-- ==== Sys2Proof/Laws/RunIn.lean ====
section
/-! SUPPORT. What each operation of the cycle's close, the run-in and the slow converter leaves as it is. -/
namespace Sys2Proof.Machine

@[simp] theorem refreshRecord_frame (s : State) :
    (refreshRecord s).peer = s.peer ∧ (refreshRecord s).run = s.run ∧ (refreshRecord s).lsn = s.lsn
      ∧ (refreshRecord s).vib = s.vib ∧ (refreshRecord s).sca = s.sca ∧ (refreshRecord s).leak = s.leak
      ∧ (refreshRecord s).dev = s.dev ∧ (refreshRecord s).store = s.store ∧ (refreshRecord s).lif = s.lif
      ∧ (refreshRecord s).cfg = s.cfg ∧ (refreshRecord s).boot = s.boot
      ∧ (refreshRecord s).supplyWarning = s.supplyWarning ∧ (refreshRecord s).pins = s.pins
      ∧ (refreshRecord s).clock = s.clock ∧ (refreshRecord s).draws = s.draws
      ∧ (refreshRecord s).pending = s.pending ∧ (refreshRecord s).cyc.station = s.cyc.station
      ∧ (refreshRecord s).cyc.programme = s.cyc.programme ∧ (refreshRecord s).cyc.timerMs = s.cyc.timerMs
      ∧ (refreshRecord s).cyc.formed = s.cyc.formed := by
  refine ⟨rfl, rfl, rfl, rfl, rfl, rfl, rfl, rfl, rfl, rfl, rfl, rfl, rfl, rfl, rfl, rfl, rfl, rfl, rfl, rfl⟩

@[simp] theorem handOver_frame (kind : CommitKind) (s : State) :
    (handOver kind s).run = s.run ∧ (handOver kind s).lsn = s.lsn ∧ (handOver kind s).vib = s.vib
      ∧ (handOver kind s).sca = s.sca ∧ (handOver kind s).dev = s.dev ∧ (handOver kind s).lif = s.lif
      ∧ (handOver kind s).cfg = s.cfg ∧ (handOver kind s).supplyWarning = s.supplyWarning
      ∧ (handOver kind s).pins = s.pins ∧ (handOver kind s).clock = s.clock ∧ (handOver kind s).draws = s.draws
      ∧ (handOver kind s).pending = s.pending ∧ (handOver kind s).cyc.record = s.cyc.record
      ∧ (handOver kind s).cyc.programme = s.cyc.programme ∧ (handOver kind s).cyc.timerMs = s.cyc.timerMs
      ∧ (handOver kind s).cyc.formed = s.cyc.formed ∧ (handOver kind s).peer.table = s.peer.table
      ∧ (handOver kind s).peer.lastFull = s.peer.lastFull ∧ (handOver kind s).peer.due = s.peer.due
      ∧ (handOver kind s).peer.repeats = s.peer.repeats ∧ (handOver kind s).peer.dupCount = s.peer.dupCount
      ∧ (handOver kind s).peer.period = s.peer.period ∧ (handOver kind s).peer.periodLeft = s.peer.periodLeft
      ∧ (handOver kind s).leak.armed = s.leak.armed ∧ (handOver kind s).store.flash = s.store.flash
      ∧ (handOver kind s).store.pairs = s.store.pairs ∧ (handOver kind s).store.nextSeq = s.store.nextSeq
      ∧ (handOver kind s).store.recovery = s.store.recovery := by
  unfold handOver
  (repeat' split) <;> simp

@[simp] theorem checkpoint_frame (s : State) :
    (checkpoint s).run = s.run ∧ (checkpoint s).lsn = s.lsn ∧ (checkpoint s).vib = s.vib
      ∧ (checkpoint s).sca = s.sca ∧ (checkpoint s).dev = s.dev ∧ (checkpoint s).lif = s.lif
      ∧ (checkpoint s).cfg = s.cfg ∧ (checkpoint s).supplyWarning = s.supplyWarning ∧ (checkpoint s).pins = s.pins
      ∧ (checkpoint s).clock = s.clock ∧ (checkpoint s).draws = s.draws ∧ (checkpoint s).pending = s.pending
      ∧ (checkpoint s).cyc.programme = s.cyc.programme ∧ (checkpoint s).cyc.timerMs = s.cyc.timerMs
      ∧ (checkpoint s).cyc.formed = s.cyc.formed ∧ (checkpoint s).peer.table = s.peer.table
      ∧ (checkpoint s).peer.lastFull = s.peer.lastFull ∧ (checkpoint s).peer.due = s.peer.due
      ∧ (checkpoint s).peer.repeats = s.peer.repeats ∧ (checkpoint s).peer.dupCount = s.peer.dupCount
      ∧ (checkpoint s).peer.period = s.peer.period ∧ (checkpoint s).peer.periodLeft = s.peer.periodLeft
      ∧ (checkpoint s).leak.armed = s.leak.armed ∧ (checkpoint s).store.flash = s.store.flash
      ∧ (checkpoint s).store.pairs = s.store.pairs ∧ (checkpoint s).store.nextSeq = s.store.nextSeq
      ∧ (checkpoint s).store.recovery = s.store.recovery := by
  unfold checkpoint
  (repeat' split) <;> simp

@[simp] theorem closeCycle_frame (s : State) :
    (closeCycle s).run = s.run ∧ (closeCycle s).lsn = s.lsn ∧ (closeCycle s).vib = s.vib
      ∧ (closeCycle s).sca = s.sca ∧ (closeCycle s).dev = s.dev ∧ (closeCycle s).lif = s.lif
      ∧ (closeCycle s).cfg = s.cfg ∧ (closeCycle s).supplyWarning = s.supplyWarning ∧ (closeCycle s).pins = s.pins
      ∧ (closeCycle s).clock = s.clock ∧ (closeCycle s).draws = s.draws ∧ (closeCycle s).pending = s.pending
      ∧ (closeCycle s).cyc.programme = s.cyc.programme ∧ (closeCycle s).cyc.timerMs = s.cyc.timerMs
      ∧ (closeCycle s).peer.table = s.peer.table ∧ (closeCycle s).peer.lastFull = s.peer.lastFull
      ∧ (closeCycle s).peer.due = s.peer.due ∧ (closeCycle s).peer.repeats = s.peer.repeats
      ∧ (closeCycle s).peer.dupCount = s.peer.dupCount ∧ (closeCycle s).peer.period = s.peer.period
      ∧ (closeCycle s).peer.periodLeft = s.peer.periodLeft ∧ (closeCycle s).leak.armed = s.leak.armed
      ∧ (closeCycle s).store.flash = s.store.flash ∧ (closeCycle s).store.pairs = s.store.pairs
      ∧ (closeCycle s).store.nextSeq = s.store.nextSeq ∧ (closeCycle s).store.recovery = s.store.recovery := by
  simp [closeCycle]

@[simp] theorem jobEnded_frame (s : State) :
    (jobEnded s).run = s.run ∧ (jobEnded s).lsn = s.lsn ∧ (jobEnded s).vib = s.vib ∧ (jobEnded s).sca = s.sca
      ∧ (jobEnded s).dev = s.dev ∧ (jobEnded s).lif = s.lif ∧ (jobEnded s).cfg = s.cfg
      ∧ (jobEnded s).supplyWarning = s.supplyWarning ∧ (jobEnded s).pins = s.pins ∧ (jobEnded s).clock = s.clock
      ∧ (jobEnded s).draws = s.draws ∧ (jobEnded s).pending = s.pending
      ∧ (jobEnded s).cyc.programme = s.cyc.programme ∧ (jobEnded s).cyc.timerMs = s.cyc.timerMs
      ∧ (jobEnded s).peer.table = s.peer.table ∧ (jobEnded s).peer.lastFull = s.peer.lastFull
      ∧ (jobEnded s).peer.due = s.peer.due ∧ (jobEnded s).peer.repeats = s.peer.repeats
      ∧ (jobEnded s).peer.dupCount = s.peer.dupCount ∧ (jobEnded s).peer.period = s.peer.period
      ∧ (jobEnded s).peer.periodLeft = s.peer.periodLeft ∧ (jobEnded s).leak.armed = s.leak.armed
      ∧ (jobEnded s).store.flash = s.store.flash ∧ (jobEnded s).store.pairs = s.store.pairs
      ∧ (jobEnded s).store.nextSeq = s.store.nextSeq ∧ (jobEnded s).store.recovery = s.store.recovery := by
  unfold jobEnded
  (repeat' split) <;> simp

@[simp] theorem closeIfAtRest_frame (s : State) :
    (closeIfAtRest s).run = s.run ∧ (closeIfAtRest s).lsn = s.lsn ∧ (closeIfAtRest s).vib = s.vib
      ∧ (closeIfAtRest s).sca = s.sca ∧ (closeIfAtRest s).dev = s.dev ∧ (closeIfAtRest s).lif = s.lif
      ∧ (closeIfAtRest s).cfg = s.cfg ∧ (closeIfAtRest s).supplyWarning = s.supplyWarning
      ∧ (closeIfAtRest s).pins = s.pins ∧ (closeIfAtRest s).clock = s.clock ∧ (closeIfAtRest s).draws = s.draws
      ∧ (closeIfAtRest s).pending = s.pending ∧ (closeIfAtRest s).cyc.programme = s.cyc.programme
      ∧ (closeIfAtRest s).cyc.timerMs = s.cyc.timerMs ∧ (closeIfAtRest s).peer.table = s.peer.table
      ∧ (closeIfAtRest s).peer.lastFull = s.peer.lastFull ∧ (closeIfAtRest s).peer.due = s.peer.due
      ∧ (closeIfAtRest s).peer.repeats = s.peer.repeats ∧ (closeIfAtRest s).peer.dupCount = s.peer.dupCount
      ∧ (closeIfAtRest s).peer.period = s.peer.period ∧ (closeIfAtRest s).peer.periodLeft = s.peer.periodLeft
      ∧ (closeIfAtRest s).leak.armed = s.leak.armed ∧ (closeIfAtRest s).store.flash = s.store.flash
      ∧ (closeIfAtRest s).store.pairs = s.store.pairs ∧ (closeIfAtRest s).store.nextSeq = s.store.nextSeq
      ∧ (closeIfAtRest s).store.recovery = s.store.recovery := by
  unfold closeIfAtRest
  (repeat' split) <;> simp

@[simp] theorem ventExpired_frame (c : CircuitId) (s : State) :
    (ventExpired c s).run = s.run ∧ (ventExpired c s).lsn = s.lsn ∧ (ventExpired c s).vib = s.vib
      ∧ (ventExpired c s).sca = s.sca ∧ (ventExpired c s).dev = s.dev ∧ (ventExpired c s).lif = s.lif
      ∧ (ventExpired c s).cfg = s.cfg ∧ (ventExpired c s).supplyWarning = s.supplyWarning
      ∧ (ventExpired c s).pins = s.pins ∧ (ventExpired c s).clock = s.clock ∧ (ventExpired c s).draws = s.draws
      ∧ (ventExpired c s).pending = s.pending ∧ (ventExpired c s).cyc.programme = s.cyc.programme
      ∧ (ventExpired c s).cyc.timerMs = s.cyc.timerMs ∧ (ventExpired c s).peer.table = s.peer.table
      ∧ (ventExpired c s).peer.lastFull = s.peer.lastFull ∧ (ventExpired c s).peer.due = s.peer.due
      ∧ (ventExpired c s).peer.repeats = s.peer.repeats ∧ (ventExpired c s).peer.dupCount = s.peer.dupCount
      ∧ (ventExpired c s).peer.period = s.peer.period ∧ (ventExpired c s).peer.periodLeft = s.peer.periodLeft
      ∧ (ventExpired c s).store.flash = s.store.flash ∧ (ventExpired c s).store.pairs = s.store.pairs
      ∧ (ventExpired c s).store.nextSeq = s.store.nextSeq ∧ (ventExpired c s).store.recovery = s.store.recovery := by
  unfold ventExpired
  (repeat' split) <;> simp

@[simp] theorem postSpeed_frame (s : State) :
    (postSpeed s).cyc = s.cyc ∧ (postSpeed s).run = s.run ∧ (postSpeed s).lsn = s.lsn ∧ (postSpeed s).vib = s.vib
      ∧ (postSpeed s).sca = s.sca ∧ (postSpeed s).leak = s.leak ∧ (postSpeed s).dev = s.dev
      ∧ (postSpeed s).store = s.store ∧ (postSpeed s).lif = s.lif ∧ (postSpeed s).cfg = s.cfg
      ∧ (postSpeed s).boot = s.boot ∧ (postSpeed s).supplyWarning = s.supplyWarning ∧ (postSpeed s).pins = s.pins
      ∧ (postSpeed s).clock = s.clock ∧ (postSpeed s).draws = s.draws ∧ (postSpeed s).pending = s.pending
      ∧ (postSpeed s).peer.table = s.peer.table ∧ (postSpeed s).peer.lastFull = s.peer.lastFull
      ∧ (postSpeed s).peer.due = s.peer.due ∧ (postSpeed s).peer.repeats = s.peer.repeats
      ∧ (postSpeed s).peer.dupCount = s.peer.dupCount ∧ (postSpeed s).peer.period = s.peer.period
      ∧ (postSpeed s).peer.periodLeft = s.peer.periodLeft
      ∧ (postSpeed s).peer.posting.cycleState = s.peer.posting.cycleState
      ∧ (postSpeed s).peer.posting.programme = s.peer.posting.programme
      ∧ (postSpeed s).peer.posting.openSeq = s.peer.posting.openSeq
      ∧ (postSpeed s).peer.posting.lastVerdict = s.peer.posting.lastVerdict
      ∧ (postSpeed s).peer.posting.listen = s.peer.posting.listen
      ∧ (postSpeed s).peer.posting.listenAge = s.peer.posting.listenAge
      ∧ (postSpeed s).peer.posting.air1 = s.peer.posting.air1
      ∧ (postSpeed s).peer.posting.air2 = s.peer.posting.air2
      ∧ (postSpeed s).peer.posting.airAge = s.peer.posting.airAge
      ∧ (postSpeed s).peer.posting.yielding = s.peer.posting.yielding
      ∧ (postSpeed s).peer.posting.unconfigured = s.peer.posting.unconfigured
      ∧ (postSpeed s).peer.posting.dupStation = s.peer.posting.dupStation
      ∧ (postSpeed s).peer.posting.storeFault = s.peer.posting.storeFault
      ∧ (postSpeed s).peer.posting.supplyWarning = s.peer.posting.supplyWarning
      ∧ (postSpeed s).peer.posting.resetCause = s.peer.posting.resetCause := by
  refine ⟨rfl, rfl, rfl, rfl, rfl, rfl, rfl, rfl, rfl, rfl, rfl, rfl, rfl, rfl, rfl, rfl, rfl, rfl, rfl, rfl, rfl, rfl, rfl, rfl, rfl, rfl, rfl, rfl, rfl, rfl, rfl, rfl, rfl, rfl, rfl, rfl, rfl, rfl⟩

---------------

Aim of the task:
Once you find the line with "theorem handOver_frame (kind" in the entries above, output it and each line after it up to and including the line with "kind s).lif = s.lif", and nothing else.

Solution:
@[simp] theorem handOver_frame (kind : CommitKind) (s : State) :
    (handOver kind s).run = s.run ∧ (handOver kind s).lsn = s.lsn ∧ (handOver kind s).vib = s.vib
      ∧ (handOver kind s).sca = s.sca ∧ (handOver kind s).dev = s.dev ∧ (handOver kind s).lif = s.lif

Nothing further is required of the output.